Generally, I handle Dow Corning's environmental legal affairs; however, I am also responsible for insuring the protection of Dow Corning technology that has been submitted to various health and environmental agencies.

As you will see from my examples, I have had experience in responding to public requests for documents Dow Corning has submitted to the Government. Even though my comments today are somewhat critical of FOIA as it now exists, I must emphasize that we support the underlying public purpose of this act that is, an open government.

In a democracy, the public has a right to know how its government operates. However, this right must be balanced against the rights of those who have a vested interest in the information they have given the Government.

My basic point this morning is that there are serious ambiguities in the present statute which encourage those who would use FOIA to serve their own private economic interests, whether they be foreign or domestic.

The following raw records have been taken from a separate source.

/-- Whether a request only waits at its home: an ENQ or DEQ at its queue (R229), or an LRW in the slice's inbound queue (R228).
The end of its grid removes it. -/
def State.waitsAtHome (s : State) (n : Nat) (r : Req) : Bool :=
  (s.queueWaits.any (fun e => e.2.contains n) && !s.slotOwn n) ||
  match r.kind, r.stage with
  | .lrw, .inbound _ => true
  | _, _ => false

/-- Whether a request may wait at a home of another package, which removes it when it learns of the grid's end and then answers
(R228, R229). -/
def Req.waitsAway (r : Req) : Bool :=
  r.stage == .remote && r.b != 1 && (match r.kind with
    | .enq _ => true
    | .deq _ => true
    | .lrw => true
    | _ => false)

/-- Whether something of a grid is under way: a store, a request, a copy entry or a guest packet (R288). -/
def State.gridBusy (s : State) (gk : Nat) : Bool :=
  s.reqs.any (fun e => (e.2.grid == gk || e.2.writers.any fun w => w.2 == gk) && !s.waitsAtHome e.1 e.2 && !e.2.waitsAway) || s.guest.sent.any (fun p => p.grid == gk) ||
  s.stations.any fun e => e.2.stores.any (fun x => x.grid == gk) ||
    (s.copyItems e.1).any fun i => i.grid == gk

/-- The releases of a grid's stations: their lines are merged. -/
def State.gridRelease (s : State) (gk : Nat) : State :=
  (s.stations.filter fun e => e.2.stores.any fun x => x.grid == gk).foldl (fun s e => s.releaseAll e.1) s

/-- A halt or a freeze of a copy engine ends with the grid it belongs to (R174, R241, R369). -/
def Station.unhalt (S : Station) (gk : Nat) : Station :=
  { S with cpy := { S.cpy with
    halted := if S.cpy.haltGrid = gk then none else S.cpy.halted
    frozen := if S.cpy.frozenGrid = gk then none else S.cpy.frozen } }

/-- A grid's reservations are freed and its waiting requests removed without effect (R227, R229). -/
def State.endWaits (s : State) (gk : Nat) : State :=
  let gone := s.reqs.filter fun e => e.2.grid == gk && s.waitsAtHome e.1 e.2
  let dead := gone.filterMap (·.2.res) ++
    s.resv.flatMap fun e => (e.2.waiters.filter fun w => w.grid == gk).filterMap (·.res)
  let s := s.dropReqs (gone.map (·.1))
  let s : State := { s with results := s.results.filter fun e => !dead.contains e.1 }
  s.resvEnd gk (s.resv.map (·.1))

/-- A grid has reached DONE or FAULTED: its reservations, waits and proofs are given up, and its host command is over. No station
remembers it: another grid may have its SERIAL (R27, R71). -/
def State.gridOver (s : State) (gk : Nat) (g : Grid) (st : GridState) : State :=
  let s := ((s.endWaits gk).unbindProofs g.bound).modGrid gk fun g => { g with st := st, bound := [] }
  let s : State := { s with stations := s.stations.map fun e =>
    let S := e.2.unhalt gk
    (e.1, { S with lastGrid := if S.lastGrid = gk then 0 else S.lastGrid }) }
  match g.by_ with
  | .queue q n => s.cmdReady q n g.cause g.addr
  | .spawn _ _ => s

/-- A step of a spawned grid's completion, taken once. -/
def State.gridStep (gk i done : Nat) (f : State → Steps) (x : Steps) : Steps :=
  match x with
  | .wait s => .wait s
  | .go s =>
    if i < done then .go s
    else
      match f s with
      | .wait s => .wait s
      | .go s => .go (s.modGrid gk fun g => { g with steps := i + 1 })

/-- The launch unit's steps at the completion of a spawned grid, then the publication of DONEH, whose failure is a deferred fault
of the grid; the grid is gone when the publication is made (R304). -/
def State.spawnOver (s : State) (gk : Nat) (g : Grid) : State :=
  match g.by_ with
  | .queue _ _ => s
  | .spawn doneh donec =>
    let u := s.gridWho gk g
    let x := State.gridStep gk 0 g.steps
      (fun s => s.recordStep u g.crec true (g.st == .faulted) false g.cause g.serial g.addr) (.go s)
    let x := State.gridStep gk 1 g.steps (fun s => s.signalStep u g.sig) x
    match x with
    | .wait s => s
    | .go s =>
      let s := s.unitEnd u.own
      if doneh = 0 then { s with grids := tblDel s.grids gk }
      else if 3 ≤ g.steps then
        if s.reqs.any fun e => e.2.kind == .proofPub && e.2.grid == gk then s else { s with grids := tblDel s.grids gk }
      else
        let s := s.modGrid gk fun g => { g with steps := 3 }
        match explicitBad s.cfg doneh with
        | some d => s.faultDeferred gk (proofCode 6 d) 6 (8 * u.station) doneh
        | none =>
          s.addReq { kind := .proofPub, src := 6, gva := doneh, b := donec, grid := gk, ctx := g.ctx, world := g.world,
                     station := u.station, slot := 8 * u.station }

/-- GRID_COMPLETE (R227, R229, R288, R282, R304): the homes of the ring's other packages are told of the end, and answer what
waits there, before the grid is DONE. -/
def execGridComplete (grid : Nat) (s : State) : Out :=
  .next (match s.gridOf grid with
    | none => s
    | some g =>
      match g.st with
      | .running =>
        if g.placed = g.courses ∧ g.ended = g.chords ∧ g.loose = 0 then
          (s.gridRelease grid).modGrid grid fun g => { g with st := .completing }
        else s
      | .completing =>
        if s.gridBusy grid then s.gridRelease grid
        else if decide (1 < s.cfg.ringN) && !g.told then (s.tellEnd grid false).modGrid grid fun g => { g with told := true }
        else if s.reqs.any fun e => e.2.grid == grid && e.2.waitsAway then s
        else s.gridOver grid g .done
      | .done => s.spawnOver grid g
      | _ => s)

/-- A descriptor of which the guest's cache holds the line is not written before the guest has given it up (R213). -/
def State.recallDescs (s : State) (l : List GSent) : Option State :=
  s.recallLines true ((l.flatMap fun e => s.guestLines e.desc 64 true).eraseDups)

/-- A packet is final: DONE of its queue's descriptor rises by 1, and the package that enqueued it learns of it, with the code of
its fault (R206, R265, R269). -/
def State.packetFinal (s : State) (e : GSent) (code : Cause := 0) (tell : Bool := true) : State :=
  let s := s.setDone e.desc (BitVec.ofNat 64 (s.homeNat (e.desc.plus 32) 8) + 1)
  let s := match e.from_ with
    | some f => if tell then s.reply f 0 code else s
    | none => s
  let s : State := { s with awayEnded := s.awayEnded.filter fun g => g != e.grid || s.guest.sent.any fun x => x != e && x.grid == g }
  { s with guest := { s.guest with
      sent := s.guest.sent.filter fun x => x != e
      pkts := s.guest.pkts.filter fun p => !(p.gqn == e.gqn && p.seq.toNat == e.seq)
      returned := s.guest.returned.filter fun p => !(p.gqn == e.gqn && p.seq.toNat == e.seq) } }

/-- Whether a packet has been delivered and not returned. -/
def Guest.delivered (g : Guest) (e : GSent) : Bool :=
  g.pkts.any fun p => p.gqn == e.gqn && p.seq.toNat == e.seq && p.st == .delivered

/-- Whether delivered packets of a grid wait for a frozen guest, of which only a reset makes them final (R409). -/
def State.frozenPackets (s : State) (gk : Nat) : Bool :=
  s.guest.st == .frozen && s.guest.sent.any fun e => e.grid == gk && s.guest.delivered e

/-- The guest's delivered packets of an ended grid are discarded, with CANCEL; a later answer is ignored (R269). -/
def State.cancelPackets (s : State) (gk : Nat) : State :=
  (s.guest.sent.filter fun e => e.grid == gk && s.guest.delivered e).foldl (fun s e =>
    let q : Word := BitVec.ofNat 64 e.seq
    let s := s.packetFinal e
    { s with guest := { s.guest with
        ignored := s.guest.ignored ++ [(e.gqn, q)], out := s.guest.out ++ [.cancel e.gqn q] } }) s

/-- The stations of an ended grid are free. -/
def State.freeStations (s : State) (gk : Nat) : State :=
  { s with stations := s.stations.map fun e =>
      match e.2.chord with
      | some c => if c.grid = gk then (e.1, { e.2 with chord := none }) else e
      | none => e }

/-- GRID_FAULTED (R288, R269, R369, R409): the stop completes once the write sets are merged; an inspection hold delays it, and so
do the packets that a frozen guest holds. The publication of a complete packet is not the grid's (R271). -/
def execGridFaulted (grid : Nat) (s : State) : Out :=
  .next (match s.gridOf grid with
    | none => s
    | some g =>
      match g.st, s.recallDescs (s.guest.sent.filter fun e => e.grid == grid && s.guest.delivered e) with
      | .ending, some s' => s'
      | .ending, none =>
        if g.hold || s.frozenPackets grid then s
        else if s.reqs.any (fun e => e.2.grid == grid && !(e.2.kind == .proofPub && e.2.src == 7)) || s.stations.any fun e => e.2.stores.any fun x => x.grid == grid then
          s.gridRelease grid
        else ((s.cancelPackets grid).freeStations grid).gridOver grid g .faulted
      | .faulted, _ => s.spawnOver grid g
      | _, _ => s)

end Sys2Proof.Machine
end

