/-- What can end the wait for a result: the holder of an LRW's word, the strands of the context for an ENQ or DEQ, with the packets
that stand in a guest queue; any other result comes by itself (R297). -/
def State.resultCond (s : State) (n : Nat) (x : PRes) : List Nat :=
  if x.ready then [pFree]
  else
    match s.resv.find? fun e => e.2.waiters.any fun w => w.res == some n with
    | some e => [pStrand e.2.holder]
    | none =>
      match s.reqs.find? fun e => e.2.res == some n with
      | none => [pFree]
      | some (i, r) =>
        match r.kind, r.stage with
        | .lrw, .inbound l =>
          (match l.key.bind (tblGet s.resv) with
            | some h => [pStrand h.holder]
            | none => s.sliceHolders ((l.key.map keyHome).getD 1024))
        | _, .translated l =>
          if s.queueWaits.any fun e => e.2.contains i then
            s.ctxParties r.ctx ++ (if r.kind.isEnq && s.enqToGuest r then
              (s.guest.sent.filter fun p => p.desc == l).map fun p => pPacket p.gqn p.seq else [])
          else [pFree]
        | _, _ => [pFree]

/-- The conditions of a list of results: all of them are waited for. -/
def State.resultConds (s : State) (l : List (Nat × PRes)) : List (List Nat) :=
  match l with
  | [] => freeCond
  | l => l.map fun e => s.resultCond e.1 e.2

/-- Whether a result of a strand is for the register that UCAUSE's KIND and REG name; a shared register's may be a sibling's. -/
def State.resultFor (s : State) (t : Strand) (kind reg : Nat) (x : PRes) : Bool :=
  let mate := ((s.chordStation t.tag).bind fun st => (s.station st).chord.map fun c => c.tags.contains x.tag).getD false
  match x.dst with
  | .s r => kind == 1 && reg == r.code && (x.tag == t.tag || (Opnd.shared (.s r) && mate))
  | .v r => kind == 2 && reg == r.code && (x.tag == t.tag || (Opnd.shared (.v r) && mate))
  | .none => false

/-- The conditions of a strand that waits for a register. -/
def State.regConds (s : State) (t : Strand) (kind reg : Nat) : List (List Nat) :=
  s.resultConds (s.results.filter fun e => s.resultFor t kind reg e.2)

/-- The conditions of the engine queues, packets and stream words that QFENCE or PRPUB waits for. -/
def State.fenceConds (s : State) (t : Strand) (st : Nat) (m : BitVec 4) (cmark mmark rmark : Nat) : List (List Nat) :=
  (if m.getLsbD 0 && !s.copyDone st cmark then [[pCopy st]] else []) ++
  (if m.getLsbD 1 && !s.engDone st t mmark then [[pEngine st]] else []) ++
  (if m.getLsbD 2 && !s.guestDone st rmark then
    ((s.guest.sent.filter fun p => p.station == st && decide (p.id < rmark)).map fun p => [pPacket p.gqn p.seq]) else []) ++
  freeCond

/-- Whether a strand can end its own wait (R297). -/
def Strand.selfWakes (t : Strand) : Bool := t.timer.arm || (t.umask.getLsbD 0 && t.utvec != 0)

/-- The station of a strand that holds a slot. -/
def State.stationOfTag (s : State) (tag : Nat) : Nat := ((s.slotOfTag tag).map stationOf).getD 1024

/-- The strands of the station that holds a message back (R313); where it has none, one that comes. -/
def State.mailParties (s : State) (tag : Nat) : List Nat :=
  match s.stations.find? fun e => e.2.mheld.any fun m => m.1 == tag with
  | none => [pFree]
  | some e =>
    orFree <| ((s.strands.filter fun x => stationOf x.1 == e.1).map fun x => pStrand x.2.tag) ++ (e.2.runq.map fun t => pStrand t.tag) ++
      (match e.2.chord with
        | some c => if c.waits then [pChord e.1] else c.live.map pStrand
        | none => [])

/-- What a HELD strand waits for; nothing for a strand that is not HELD or whose wait is not entered: one at the pager (R290,
R297). -/
def State.strandConds (s : State) (t : Strand) : List (List Nat) :=
  let st := s.stationOfTag t.tag
  let conds : List (List Nat) := match t.hold with
    | .none => []
    | .source kind reg => (match portOfCode kind reg with
        | some q => s.portCond t q
        | none => s.regConds t kind reg)
    | .issue .plain => freeCond
    | .issue .results => s.resultConds (s.results.filter fun e => e.2.tag == t.tag && e.2.dst.own)
    | .issue (.reg kind reg) => s.regConds t kind reg
    | .issue .engine => [s.chordParties t]
    | .issue .copy => [pCopy st :: s.chordParties t]
    | .issue (.port q) => s.portCond t q
    | .release _ _ _ _ => freeCond
    | .proof n =>
      (match s.req n with
        | some r => if (match r.stage with | .replied _ _ => true | _ => false) then freeCond else [s.proofCond r.gva]
        | none => freeCond)
    | .prpub m c mm r _ _ _ => s.fenceConds t st m c mm r
    | .mldw l => if l.started then freeCond else [[pEngine st]]
    | .mwait _ => [[pEngine st]]
    | .qfence m c mm r => s.fenceConds t st m c mm r
    | .msend => [s.mailParties t.tag]
    | .sleep => [s.ctxParties t.ctx]
    | .cbar _ => [s.chordParties t]
    | .punbind q => s.portCond t q
    | .pskip q _ => s.portCond t q
    | .dtinv _ _ => freeCond
    | .fetch _ => []
  match conds with
  | [] => []
  | l => if t.selfWakes then freeCond else l

/-- Whether a grid's next course has room somewhere in its section. -/
def State.hasRoom (s : State) (g : Grid) : Bool := (s.placesOf g s.taken).isSome

/-- The entries of the table, and what can end no wait: frozen masters, whose one condition is empty (R368), and courses
that have no room. -/
def State.waitTable (s : State) : List WaitEntry :=
  (s.allStrands.filterMap fun t =>
    if t.frozen.isSome then some { who := pStrand t.tag, grid := t.grid, conds := [[]] }
    else
      match s.strandConds t with
      | [] => none
      | l => some { who := pStrand t.tag, grid := t.grid, conds := l }) ++
  (s.stations.flatMap fun e =>
    let g := (e.2.chord.map fun c => c.grid).getD 0
    (if e.2.eng.frozen.isSome then [({ who := pEngine e.1, grid := g, conds := [[]] } : WaitEntry)]
      else match e.2.eng.halted with
        | some t => [{ who := pEngine e.1, grid := g, conds := [[pStrand t]] }]
        | none => []) ++
    (if e.2.cpy.frozen.isSome then [({ who := pCopy e.1, grid := e.2.cpy.frozenGrid, conds := [[]] } : WaitEntry)]
      else match e.2.cpy.halted with
        | some t => [{ who := pCopy e.1, grid := e.2.cpy.haltGrid, conds := [[pStrand t]] }]
        | none => []) ++
    (match e.2.chord with
      | some c =>
        let conds := c.regs.filterMap fun r => (s.req r.1).map fun (q : Req) => s.proofCond q.gva
        if c.st == .pending && !conds.isEmpty then [({ who := pChord e.1, grid := c.grid, conds := conds } : WaitEntry)] else []
      | none => [])) ++
  (s.guest.sent.filterMap fun p =>
    if s.guest.st = .frozen then some { who := pPacket p.gqn p.seq, grid := p.grid, conds := [[]] }
    else match s.guest.pkts.find? fun x => x.gqn == p.gqn && x.st == .waiting with
    | none => none
    | some x =>
      if x.seq.toNat = p.seq then
        ((s.req x.req).map fun (q : Req) => s.proofCond q.gva).map fun c => { who := pPacket p.gqn p.seq, grid := p.grid, conds := [c] }
      else if s.guest.pkts.any fun y => y.gqn == p.gqn && y.seq.toNat == p.seq then none
      else some { who := pPacket p.gqn p.seq, grid := p.grid, conds := [[pPacket x.gqn x.seq.toNat]] }) ++
  (s.grids.filterMap fun e =>
    if e.2.st = .placing ∧ e.2.placed < e.2.courses ∧ s.hasRoom e.2 = false then
      let holders := s.stations.flatMap fun x =>
        if s.inSection e.2.ctx x.1 then
          (match x.2.chord with
            | some c =>
              if c.waits then [pChord x.1]
              else orFree (c.live.map pStrand ++ if x.2.eng.busy then [pEngine x.1] else [])
            | none => [])
        else []
      some { who := pGrid e.1, grid := e.1, conds := [holders] }
    else none)
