/-- PUNBIND (R235), PSTAT (R236) and PSKIP (R237) on each kind of port. -/
def Sys2Proof.Claims.PortInstructions : Prop :=
  ∀ (s : State) (t : Strand) (q : Fin 8) (e : Bool), s.curStrand = some t →
    let stage : Prop := (q = 6 ∨ q = 7) ∧ t.stageCsr.toNat / 8 ≠ 0
    (stage → exec (.punbind q e) s = .next (s.fault 0x258)) ∧
    (¬ stage → t.ports[q] = .unbound → exec (.punbind q e) s = .next s.advance) ∧
    (∀ p, ¬ stage → t.ports[q] = .stream p → p.write = true →
      ((p.buf ≠ [] ∨ s.streamReqs t.tag q ≠ []) → exec (.punbind q e) s = .next (s.hold (.punbind q))) ∧
      (p.buf = [] → s.streamReqs t.tag q = [] → Reaches (.punbind q e) s fun u =>
        portAt u s.cur q = some .unbound ∧ u.mem = s.mem ∧ WentOn u s.cur t)) ∧
    (∀ p, ¬ stage → t.ports[q] = .stream p → p.write = false → Reaches (.punbind q e) s fun u =>
      portAt u s.cur q = some .unbound ∧ u.streamReqs t.tag q = [] ∧ u.mem = s.mem ∧ WentOn u s.cur t) ∧
    (∀ c, ¬ stage → t.ports[q] = .channel c →
      (c.sends = true → c.edge = false → c.buf ≠ [] → exec (.punbind q e) s = .next (s.hold (.punbind q))) ∧
      ((c.sends = false ∨ c.edge = true ∨ c.buf = []) → Reaches (.punbind q e) s fun u =>
        portAt u s.cur q = some .unbound ∧ u.mem = s.mem ∧ WentOn u s.cur t)) ∧
    (∀ a, Passes s t 3 e [] [.s a] →
      (t.ports[q] = .unbound → Writes (.pstat a q e) s a 0) ∧
      (∀ p, t.ports[q] = .stream p → Writes (.pstat a q e) s a (BitVec.ofNat 64
        (p.desc.toNat / 2 ^ 62 * 2 ^ 62 + 2 ^ 61 + (if p.total ≤ p.pos then 2 ^ 59 else 0) +
          (if p.write then 4 - p.buf.length else p.buf.length) * 2 ^ 25 + (p.total - p.pos)))) ∧
      (∀ c, t.ports[q] = .channel c → Writes (.pstat a q e) s a (BitVec.ofNat 64
        (c.desc.toNat / 2 ^ 62 * 2 ^ 62 + 2 ^ 61 + (if c.edge then 2 ^ 60 else 0) +
          (if c.edge then 16 else if c.sends then (if c.peer = none then 0 else c.credit) else c.buf.length) * 2 ^ 25)))) ∧
    (∀ a, t.hold = .none → Passes s t 3 e [.s a] [] →
      let n := (s.sval t a).toNat
      (t.ports[q] = .unbound → exec (.pskip q a e) s = .next (s.fault 0x25A)) ∧
      (∀ p, t.ports[q] = .stream p → Reaches (.pskip q a e) s fun u => WentOn u s.cur t ∧ u.mem = s.mem ∧
        ∃ p', portAt u s.cur q = some (.stream p') ∧ p'.pos = min (p.pos + n) (max p.total p.pos)) ∧
      (∀ c, t.ports[q] = .channel c →
        (c.sends = true → exec (.pskip q a e) s = .next (s.fault 0x25B)) ∧
        (c.sends = false → c.edge = true → exec (.pskip q a e) s = .next s.advance) ∧
        (c.sends = false → c.edge = false → n ≤ c.buf.length → Reaches (.pskip q a e) s fun u => WentOn u s.cur t ∧
          portAt u s.cur q = some (.channel { c with buf := c.buf.drop n, returns := c.returns + n })) ∧
        (c.sends = false → c.edge = false → c.buf.length < n → Reaches (.pskip q a e) s fun u =>
          pcOf u s.cur = some t.pc ∧ holdOf u s.cur = some (.pskip q (n - c.buf.length)))))
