-- ==== Sys2Proof/Laws/Exec.lean ====
section
/-! SUPPORT. What `exec` does with each instruction and event: its meaning, by one lemma for each arm. -/

namespace Sys2Proof.Machine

This abuse adds unwarranted risks and costs to our business. Further, we believe these ambiguities can be legislatively corrected without undermining the basic purpose of FOIA.

The risk of losing proprietary information through FOIA abuse was clearly illustrated to me by two recent events. The first was a publication of an article entitled "The Freedom of Information Act; Strategic Opportunities and Threats," in the winter 1978 issue of the "Sloan Management Review."

In this article, the authors described how FOIA could be used to gain and I use their words-a differential competitive advantage. Here is one of America's most prestigious business journals teaching the world how FOIA can serve private economic interests. The second event which showed me the reality of this abuse was a series of four requests over a period of about 1 to 2 years for copies of all environmental permits and supporting documents for Dow Corning's two basic U.S. manufacturing facilities.

These documents not only described the character of the environmental discharges, but they also contained production capabilities, construction cost figures, and certain critical process operating details.

Initially, one may think these requests would be the ultimate public purpose-a citizen reviewing the Government's environmental decisions. However, three of the four requests were filed by large metropolitan law firms on behalf of an unknown client, and the fourth by an environmental consulting firm acting on behalf of an anonymous client reportedly in the same line of business as Dow Corning.